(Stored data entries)
Content starts

@[simp] theorem fillHeartbeat_fields (p : Bool) (s : State) :
    (fillHeartbeat p s).bus.line = s.bus.line ∧ (fillHeartbeat p s).bus.queue = s.bus.queue ∧ (fillHeartbeat p s).bus.markSlot = s.bus.markSlot ∧ (fillHeartbeat p s).bus.owedSnapshot = s.bus.owedSnapshot ∧ (fillHeartbeat p s).bus.owedJoin = s.bus.owedJoin ∧ (fillHeartbeat p s).bus.counter = s.bus.counter ∧ (fillHeartbeat p s).bus.lastEnded = s.bus.lastEnded ∧ (fillHeartbeat p s).bus.streak = s.bus.streak ∧ (fillHeartbeat p s).bus.rx = s.bus.rx ∧ (fillHeartbeat p s).bus.idleWait = s.bus.idleWait ∧ (fillHeartbeat p s).bus.probe = s.bus.probe ∧ (fillHeartbeat p s).bus.clash = s.bus.clash := by unfold fillHeartbeat; split <;> simp

@[simp] theorem fillMark_fields (s : State) :
    (fillMark s).bus.line = s.bus.line ∧ (fillMark s).bus.queue = s.bus.queue ∧ (fillMark s).bus.heartbeatSlot = s.bus.heartbeatSlot ∧ (fillMark s).bus.owedSnapshot = s.bus.owedSnapshot ∧ (fillMark s).bus.owedJoin = s.bus.owedJoin ∧ (fillMark s).bus.counter = s.bus.counter ∧ (fillMark s).bus.lastEnded = s.bus.lastEnded ∧ (fillMark s).bus.streak = s.bus.streak ∧ (fillMark s).bus.rx = s.bus.rx ∧ (fillMark s).bus.idleWait = s.bus.idleWait ∧ (fillMark s).bus.probe = s.bus.probe ∧ (fillMark s).bus.clash = s.bus.clash := by unfold fillMark; split <;> simp

@[simp] theorem beatHeart_fields (s : State) :
    (beatHeart s).bus.line = s.bus.line ∧ (beatHeart s).bus.queue = s.bus.queue ∧ (beatHeart s).bus.markSlot = s.bus.markSlot ∧ (beatHeart s).bus.owedSnapshot = s.bus.owedSnapshot ∧ (beatHeart s).bus.owedJoin = s.bus.owedJoin ∧ (beatHeart s).bus.counter = s.bus.counter ∧ (beatHeart s).bus.lastEnded = s.bus.lastEnded ∧ (beatHeart s).bus.streak = s.bus.streak ∧ (beatHeart s).bus.rx = s.bus.rx ∧ (beatHeart s).bus.idleWait = s.bus.idleWait ∧ (beatHeart s).bus.probe = s.bus.probe ∧ (beatHeart s).bus.clash = s.bus.clash ∧ (beatHeart s).mbu.members = s.mbu.members ∧ (beatHeart s).mbu.mode = s.mbu.mode ∧ (beatHeart s).mbu.joinState = s.mbu.joinState ∧ (beatHeart s).mbu.joinWindow = s.mbu.joinWindow := by unfold beatHeart; dsimp only; split <;> simp

@[simp] theorem placeProbe_fields (s : State) :
    (placeProbe s).bus.line = s.bus.line ∧ (placeProbe s).bus.queue = s.bus.queue ∧ (placeProbe s).bus.markSlot = s.bus.markSlot ∧ (placeProbe s).bus.owedSnapshot = s.bus.owedSnapshot ∧ (placeProbe s).bus.owedJoin = s.bus.owedJoin ∧ (placeProbe s).bus.counter = s.bus.counter ∧ (placeProbe s).bus.lastEnded = s.bus.lastEnded ∧ (placeProbe s).bus.streak = s.bus.streak ∧ (placeProbe s).bus.rx = s.bus.rx ∧ (placeProbe s).bus.idleWait = s.bus.idleWait ∧ (placeProbe s).bus.clash = s.bus.clash := by unfold placeProbe; simp

@[simp] theorem markExpired_fields (s : State) :
    (markExpired s).bus.line = s.bus.line ∧ (markExpired s).bus.queue = s.bus.queue ∧ (markExpired s).bus.heartbeatSlot = s.bus.heartbeatSlot ∧ (markExpired s).bus.owedSnapshot = s.bus.owedSnapshot ∧ (markExpired s).bus.owedJoin = s.bus.owedJoin ∧ (markExpired s).bus.counter = s.bus.counter ∧ (markExpired s).bus.lastEnded = s.bus.lastEnded ∧ (markExpired s).bus.streak = s.bus.streak ∧ (markExpired s).bus.rx = s.bus.rx ∧ (markExpired s).bus.idleWait = s.bus.idleWait ∧ (markExpired s).bus.probe = s.bus.probe ∧ (markExpired s).bus.clash = s.bus.clash := by unfold markExpired; split <;> simp

@[simp] theorem resyncExpired_fields (st : Addr) (s : State) :
    (resyncExpired st s).bus.line = s.bus.line ∧ (resyncExpired st s).bus.markSlot = s.bus.markSlot ∧ (resyncExpired st s).bus.heartbeatSlot = s.bus.heartbeatSlot ∧ (resyncExpired st s).bus.owedSnapshot = s.bus.owedSnapshot ∧ (resyncExpired st s).bus.owedJoin = s.bus.owedJoin ∧ (resyncExpired st s).bus.counter = s.bus.counter ∧ (resyncExpired st s).bus.lastEnded = s.bus.lastEnded ∧ (resyncExpired st s).bus.streak = s.bus.streak ∧ (resyncExpired st s).bus.rx = s.bus.rx ∧ (resyncExpired st s).bus.idleWait = s.bus.idleWait ∧ (resyncExpired st s).bus.probe = s.bus.probe ∧ (resyncExpired st s).bus.clash = s.bus.clash ∧ (resyncExpired st s).mbu.mode = s.mbu.mode ∧ (resyncExpired st s).mbu.heartbeat = s.mbu.heartbeat ∧ (resyncExpired st s).mbu.joinState = s.mbu.joinState ∧ (resyncExpired st s).mbu.joinWindow = s.mbu.joinWindow := by unfold resyncExpired; split <;> simp

end Sys2Proof.Machine
end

Content ends

**TASK PROMPT**
Exactly how many lines of the records include "theorem"? Provide the number by itself.

**FINAL ANSWER**
6